Start of Block

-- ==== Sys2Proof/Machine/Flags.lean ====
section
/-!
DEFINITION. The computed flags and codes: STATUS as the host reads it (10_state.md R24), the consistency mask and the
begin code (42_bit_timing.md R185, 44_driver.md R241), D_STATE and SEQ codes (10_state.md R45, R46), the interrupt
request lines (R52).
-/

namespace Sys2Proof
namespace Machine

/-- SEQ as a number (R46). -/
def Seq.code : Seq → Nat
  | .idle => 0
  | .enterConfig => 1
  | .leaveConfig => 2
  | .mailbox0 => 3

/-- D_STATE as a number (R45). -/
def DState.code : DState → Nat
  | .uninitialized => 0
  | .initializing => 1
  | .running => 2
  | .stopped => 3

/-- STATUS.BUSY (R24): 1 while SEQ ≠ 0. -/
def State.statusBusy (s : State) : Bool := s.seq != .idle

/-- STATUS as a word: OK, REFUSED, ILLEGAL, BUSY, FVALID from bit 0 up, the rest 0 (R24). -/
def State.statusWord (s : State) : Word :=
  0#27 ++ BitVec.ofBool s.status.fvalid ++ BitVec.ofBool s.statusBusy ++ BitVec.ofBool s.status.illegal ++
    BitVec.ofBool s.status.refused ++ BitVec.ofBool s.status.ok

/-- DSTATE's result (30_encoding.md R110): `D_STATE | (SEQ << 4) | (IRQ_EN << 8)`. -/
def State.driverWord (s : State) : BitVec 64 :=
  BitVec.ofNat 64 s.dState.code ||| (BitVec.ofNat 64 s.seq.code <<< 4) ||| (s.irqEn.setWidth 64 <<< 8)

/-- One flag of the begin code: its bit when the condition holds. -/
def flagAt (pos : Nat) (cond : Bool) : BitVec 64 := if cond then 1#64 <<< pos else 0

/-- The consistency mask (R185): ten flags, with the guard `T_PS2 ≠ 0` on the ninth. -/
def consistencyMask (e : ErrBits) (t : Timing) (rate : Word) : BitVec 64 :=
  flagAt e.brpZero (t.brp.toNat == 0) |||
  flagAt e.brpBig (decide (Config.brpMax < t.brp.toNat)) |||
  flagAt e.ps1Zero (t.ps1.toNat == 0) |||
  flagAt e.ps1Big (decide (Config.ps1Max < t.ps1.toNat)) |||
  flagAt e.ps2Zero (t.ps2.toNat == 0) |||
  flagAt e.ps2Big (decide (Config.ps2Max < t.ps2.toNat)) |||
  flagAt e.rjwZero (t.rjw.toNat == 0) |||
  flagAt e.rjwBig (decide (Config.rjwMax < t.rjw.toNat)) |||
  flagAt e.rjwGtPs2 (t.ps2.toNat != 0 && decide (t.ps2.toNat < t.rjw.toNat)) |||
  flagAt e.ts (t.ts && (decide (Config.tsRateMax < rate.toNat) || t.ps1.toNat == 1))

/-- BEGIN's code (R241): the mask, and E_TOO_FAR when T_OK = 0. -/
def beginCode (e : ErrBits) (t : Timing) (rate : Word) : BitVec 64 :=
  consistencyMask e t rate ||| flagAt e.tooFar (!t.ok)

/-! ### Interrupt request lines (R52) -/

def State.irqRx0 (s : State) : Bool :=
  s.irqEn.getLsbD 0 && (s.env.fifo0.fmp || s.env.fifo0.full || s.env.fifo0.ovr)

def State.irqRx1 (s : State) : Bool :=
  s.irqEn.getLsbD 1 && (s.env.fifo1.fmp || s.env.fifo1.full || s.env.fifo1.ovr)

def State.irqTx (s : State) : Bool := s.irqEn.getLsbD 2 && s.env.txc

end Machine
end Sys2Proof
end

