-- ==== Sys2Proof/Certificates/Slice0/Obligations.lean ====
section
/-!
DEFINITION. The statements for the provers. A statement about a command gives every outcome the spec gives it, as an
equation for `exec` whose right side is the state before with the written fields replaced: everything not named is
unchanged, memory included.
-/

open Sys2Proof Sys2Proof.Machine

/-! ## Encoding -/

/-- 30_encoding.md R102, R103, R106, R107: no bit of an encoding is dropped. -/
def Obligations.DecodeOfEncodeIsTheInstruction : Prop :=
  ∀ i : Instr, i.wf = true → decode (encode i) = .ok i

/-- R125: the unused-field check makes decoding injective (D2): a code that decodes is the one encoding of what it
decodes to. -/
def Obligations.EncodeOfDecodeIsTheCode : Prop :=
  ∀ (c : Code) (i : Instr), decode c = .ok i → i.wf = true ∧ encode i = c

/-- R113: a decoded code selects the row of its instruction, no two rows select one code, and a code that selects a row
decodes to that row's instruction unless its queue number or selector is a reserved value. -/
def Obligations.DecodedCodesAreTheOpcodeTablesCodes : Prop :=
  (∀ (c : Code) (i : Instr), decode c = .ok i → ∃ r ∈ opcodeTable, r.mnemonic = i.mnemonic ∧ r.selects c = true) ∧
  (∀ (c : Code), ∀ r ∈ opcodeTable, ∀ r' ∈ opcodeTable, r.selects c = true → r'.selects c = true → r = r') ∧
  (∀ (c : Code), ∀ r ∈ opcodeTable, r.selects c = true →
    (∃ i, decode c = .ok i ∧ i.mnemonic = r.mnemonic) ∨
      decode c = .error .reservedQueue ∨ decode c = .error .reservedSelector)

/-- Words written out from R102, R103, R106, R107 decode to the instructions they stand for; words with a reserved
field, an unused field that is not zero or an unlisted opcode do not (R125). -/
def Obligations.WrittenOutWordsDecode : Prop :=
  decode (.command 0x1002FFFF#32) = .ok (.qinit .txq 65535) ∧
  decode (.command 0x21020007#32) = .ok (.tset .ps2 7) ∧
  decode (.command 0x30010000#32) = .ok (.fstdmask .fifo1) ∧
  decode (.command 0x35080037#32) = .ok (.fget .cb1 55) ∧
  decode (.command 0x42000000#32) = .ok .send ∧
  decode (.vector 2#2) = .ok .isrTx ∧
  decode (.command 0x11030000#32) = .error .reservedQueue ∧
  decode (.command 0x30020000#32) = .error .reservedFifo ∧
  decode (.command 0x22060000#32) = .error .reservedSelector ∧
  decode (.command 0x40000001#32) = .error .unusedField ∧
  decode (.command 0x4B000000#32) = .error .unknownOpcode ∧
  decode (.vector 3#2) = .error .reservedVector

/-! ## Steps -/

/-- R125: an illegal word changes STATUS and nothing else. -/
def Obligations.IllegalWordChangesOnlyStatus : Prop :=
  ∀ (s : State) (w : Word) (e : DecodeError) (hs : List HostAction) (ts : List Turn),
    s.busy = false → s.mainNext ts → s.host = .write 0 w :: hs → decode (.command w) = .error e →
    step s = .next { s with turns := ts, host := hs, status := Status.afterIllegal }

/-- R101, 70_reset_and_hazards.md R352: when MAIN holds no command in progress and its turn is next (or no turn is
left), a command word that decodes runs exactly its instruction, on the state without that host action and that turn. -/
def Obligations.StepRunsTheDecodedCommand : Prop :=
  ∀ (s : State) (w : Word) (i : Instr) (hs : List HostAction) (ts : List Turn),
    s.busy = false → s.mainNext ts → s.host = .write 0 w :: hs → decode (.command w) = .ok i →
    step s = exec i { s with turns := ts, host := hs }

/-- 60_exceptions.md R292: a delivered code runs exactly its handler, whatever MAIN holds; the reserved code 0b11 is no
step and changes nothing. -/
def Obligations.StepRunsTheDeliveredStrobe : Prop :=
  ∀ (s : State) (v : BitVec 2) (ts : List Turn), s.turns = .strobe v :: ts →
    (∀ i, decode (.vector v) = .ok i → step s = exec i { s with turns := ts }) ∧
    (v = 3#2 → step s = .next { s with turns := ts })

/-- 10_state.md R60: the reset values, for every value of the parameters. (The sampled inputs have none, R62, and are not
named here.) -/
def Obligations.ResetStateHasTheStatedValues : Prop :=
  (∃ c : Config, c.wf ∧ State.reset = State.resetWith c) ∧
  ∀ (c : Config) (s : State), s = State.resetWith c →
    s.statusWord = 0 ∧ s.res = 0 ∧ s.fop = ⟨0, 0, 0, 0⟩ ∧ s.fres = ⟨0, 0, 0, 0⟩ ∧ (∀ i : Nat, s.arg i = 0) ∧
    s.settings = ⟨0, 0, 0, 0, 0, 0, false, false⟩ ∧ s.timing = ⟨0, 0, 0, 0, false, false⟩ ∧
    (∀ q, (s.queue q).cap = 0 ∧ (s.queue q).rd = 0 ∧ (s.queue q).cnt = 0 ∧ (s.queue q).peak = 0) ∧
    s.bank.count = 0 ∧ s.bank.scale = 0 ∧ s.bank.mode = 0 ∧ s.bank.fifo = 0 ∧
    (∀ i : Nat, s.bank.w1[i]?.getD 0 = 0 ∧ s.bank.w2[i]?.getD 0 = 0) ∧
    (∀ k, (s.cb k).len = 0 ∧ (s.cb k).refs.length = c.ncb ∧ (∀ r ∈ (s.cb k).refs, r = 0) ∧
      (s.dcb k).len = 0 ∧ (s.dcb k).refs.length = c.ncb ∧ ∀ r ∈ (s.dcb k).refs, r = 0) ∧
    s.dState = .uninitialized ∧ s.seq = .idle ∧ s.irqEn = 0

End of Block

What to work on
From the material above, set down exactly the lines starting at the one with "is dropped. -/" and ending at the one with "(encode i) = .ok i", end lines included.

Written response
/-- 30_encoding.md R102, R103, R106, R107: no bit of an encoding is dropped. -/
def Obligations.DecodeOfEncodeIsTheInstruction : Prop :=
  ∀ i : Instr, i.wf = true → decode (encode i) = .ok i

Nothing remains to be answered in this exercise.